Mai nessun medium di massa è stato così di massa né è stato considerato e praticato come altrettanto indispensabile, piacevole, liberatorio. I nuovi media promettono di eliminare mediazioni e mediatori, ma sono loro a mediare tutto. Fra noi e la realtà esterna o mentale c’è sempre ormai una macchina informatica, veloce, comoda, portatile e superdotata di funzioni: una protesi permanente della nostra attività mentale e della nostra socialità.
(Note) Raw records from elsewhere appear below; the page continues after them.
-- ==== Sys2Proof/WellFormed.lean ====
section
/-! DEFINITION. Which commands are well formed: the ones that the link and the pins can deliver at
all. A value out of range (a slot of 200) is well formed, for the part answers it; a link frame of
61 payload bytes, a known kind called unknown or a frame that ends before it began are not. -/

namespace Sys2Proof

/-- The request kinds in use (11 section 11.3). -/
def kindsInUse : List Byte :=
  [0x01#8, 0x02#8, 0x03#8, 0x04#8, 0x08#8, 0x09#8, 0x0A#8,
   0x10#8, 0x11#8, 0x12#8, 0x13#8, 0x14#8, 0x15#8, 0x16#8,
   0x20#8, 0x21#8, 0x22#8, 0x23#8, 0x24#8, 0x25#8, 0x26#8, 0x28#8, 0x29#8, 0x2A#8,
   0x30#8, 0x31#8, 0x32#8, 0x33#8]

/-- Whether a kind byte is a request kind, 0x00 to 0x3F (09 R162). -/
def isRequestKind (k : Byte) : Bool := k.toNat < 0x40

/-- Whether the link and the pins can deliver this command (09 R162: at most 60 payload bytes;
09 R167: an unknown kind is a request kind that is not in use; 09 R161: a character takes at least
86 µs on the line). -/
def WellFormed : Instr → Bool
  | .linkFrameReceived _ _ _ payload _ => payload.length ≤ 60
  | .unknownKindRequest _ kind _ payload =>
      isRequestKind kind && !(kindsInUse.contains kind) && payload.length ≤ 60
  | .ping _ _ data => data.length ≤ 60
  | .tplPut _ _ _ data => data.length ≤ 59
  | .send _ _ _ _ _ _ _ _ payload => payload.length ≤ 54
  | .bind _ _ _ _ _ _ _ _ _ payload => payload.length ≤ 53
  | .characterReceived _ _ startAgo _ => 86 ≤ startAgo
  | .powerOnReset .. | .pinReset .. | .interByteTimeout .. | .outboundFrameEnd ..
  | .replyCacheWindowClose .. | .restart .. | .set .. | .get .. | .save .. | .wipe ..
  | .storeStatus .. | .tplOpen .. | .tplCommit .. | .tplAbort .. | .tplErase .. | .tplRead ..
  | .tplStatus .. | .draftExpiry .. | .release .. | .cancel .. | .flush .. | .queueStatus ..
  | .stop .. | .resume .. | .intervalEnd .. | .spacingEnd .. | .holdLimitExpiry ..
  | .indTailExpiry .. | .keyEdge .. | .debounceExpiry .. | .unbind .. | .keyStatus ..
  | .rxinChange .. | .glitchConfirm .. | .burstEndTimer .. | .markLimit .. | .blankTailExpiry ..
  | .matchingEnd .. | .rxWindowExpiry .. | .learnArm .. | .learnCancel .. | .learnRead ..
  | .learnTimerExpiry .. | .rxStatus .. | .saveWriteComplete .. | .wipeEraseEnd ..
  | .supplyChange .. | .dozeDelayExpiry .. | .rxdWakeEdge .. | .wakeLatencyEnd .. => true

end Sys2Proof
end

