-- ==== Sys2Proof/Safety.lean ====
section
/-! DEFINITION. What a sound state of the part is, block by block: the invariants that the spec states as
prose ("at most one slot is FILLING", "no two live jobs share a job id"), and the terms in which the
statements speak of a request and its answer. -/

namespace Sys2Proof

/-- The µs that pass before a command is taken (assumption log entry 1, DESIGN CHOICE). -/
def Instr.elapsed : Instr → Nat
  | .powerOnReset dt .. | .pinReset dt .. | .linkFrameReceived dt .. | .interByteTimeout dt
  | .unknownKindRequest dt .. | .outboundFrameEnd ⟨dt, _⟩ | .replyCacheWindowClose dt | .ping dt ..
  | .restart dt .. | .set dt .. | .get dt .. | .save dt .. | .wipe dt .. | .storeStatus dt ..
  | .tplOpen dt .. | .tplPut dt .. | .tplCommit dt .. | .tplAbort dt .. | .tplErase dt ..
  | .tplRead dt .. | .tplStatus dt .. | .draftExpiry dt | .send dt .. | .release dt ..
  | .cancel dt .. | .flush dt .. | .queueStatus dt .. | .stop dt .. | .resume dt ..
  | .intervalEnd dt | .spacingEnd dt | .holdLimitExpiry dt .. | .indTailExpiry dt
  | .keyEdge dt .. | .debounceExpiry dt .. | .bind dt .. | .unbind dt .. | .keyStatus dt ..
  | .rxinChange dt .. | .glitchConfirm dt | .burstEndTimer dt | .markLimit dt
  | .blankTailExpiry dt | .matchingEnd dt | .rxWindowExpiry dt | .learnArm dt ..
  | .learnCancel dt .. | .learnRead dt .. | .learnTimerExpiry dt | .rxStatus dt ..
  | .saveWriteComplete dt | .wipeEraseEnd dt | .supplyChange dt .. | .dozeDelayExpiry dt
  | .rxdWakeEdge dt | .wakeLatencyEnd dt | .characterReceived dt .. => dt

namespace Machine

/-! ### A request and its answer -/

/-- The part is running: not held in reset, and its oscillator runs (10 R186, section 10.5). -/
def State.Running (s : State) : Prop := s.heldInReset = false ∧ s.doze.state = .awake

/-- A request that comes in now is handled at once: the part runs, no request waits, the Command Handler
is idle, and the reply buffer holds fewer than 2 replies (09 R167). -/
def State.Ready (s : State) : Prop :=
  s.Running ∧ s.link.intake = [] ∧ s.link.handler = .idle ∧ s.link.replies.length < 2

/-- The request is none that the reply cache answers after `dt` µs (09 R168). -/
def State.Misses (s : State) (dt : Nat) (r : Request) : Prop := s.link.hit r (s.now + dt) = none

/-- The link once a request has been received and its fresh reply has entered the reply buffer (09 R164,
R167, R168, R172): the receiver hunts, whatever of another frame it had (assumption log entry 32, DESIGN
CHOICE: this holds for every statement about a request), the reply stands last, the cache holds the
request and its reply, and the serializer sends. -/
def Link.afterRequest (l : Link) (r : Request) (body : ReplyBody) : Link :=
  { l with
    receiver := .hunt
    interByte := .stopped
    replies :=
      l.replies.map (fun p => { p with ofEntry := false })
        ++ [{ kind := r.kind + 0x80#8, tag := r.tag, body := body, resent := false, ofEntry := true }]
    cache := some { request := r, reply := body, closing := .stopped }
    sending :=
      match l.sending with
      | none => some .reply
      | some x => some x }

/-- The state `dt` µs later, once a request has been answered with `body` and nothing else has changed;
a reply waits, so the doze delay timer is stopped (10 R189). -/
def State.answered (s : State) (dt : Nat) (r : Request) (body : ReplyBody) : State :=
  { s with
    now := s.now + dt
    link := s.link.afterRequest r body
    doze := { s.doze with delay := .stopped } }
Intendiamoci: i problemi, se ci saranno e verranno percepiti come tali, non riguardano chi è nato quattro, sei o più decenni fa,  riguardano i nativi digitali, per i quali il libro è stato fin dall’inizio un oggetto secondario, remoto e poco appetibile. Saranno loro a giudicare che cosa è avvenuto con queste trasformazioni della cultura e della comunicazione umana. Coloro che invece sono cresciuti maneggiando, leggendo, accumulando e amando i libri, possono regolarsi secondo le proprie personali preferenze e manie. Cambiare le proprie abitudini private può essere una necessità storica e pratica, ma non è esattamente un dovere.

 

Pur essendo un po’ più pessimista sul futuro di quanto lo sia Zanchini, posso condividere molti dei dubbi conclusivi del suo libro. Mi sembrano però più interessanti, perché sempre più rare, le riserve critiche dei cosiddetti “tardoumanisti” che non le espressioni di giubilo dei “tecnoentusiasti”, pubblicitari involontari che non smettono di ringraziare l’industria informatica perché finalmente ha “cambiato loro la vita” (espressione che trovo agghiacciante). Se con i libri e giornali in mano soffrivano tanto, peggio per loro. Quanto ai “mediatori” intesi come casta e gerarchia, e agli intellettuali come categoria, gruppo e corporazione, è da tempo che li giudico male e poco li sopporto. E’ noto del resto che già Kierkegaard, un secolo e mezzo fa, diceva di odiarli. Nessuno deve godere di un’autorità intellettuale e morale garantita istituzionalmente (e in sostanza burocraticamente). Ognuno è libero (diciamo così) di leggere e pensare quello che vuole. Resta il fatto che qualcuno può essere, per passione ed esperienza, più competente di qualcun altro e che la qualità, il valore di ogni prodotto di cultura, si tratti di un testo scritto, di un’opera d’arte, di una gara sportiva o di una zuppa di fagioli, merita un giudizio. L’uguaglianza non dovrebbe voler dire che una cosa vale l’altra. La libertà garantita per legge di dire stupidaggini non dovrebbe impedirci di considerarle stupidaggini.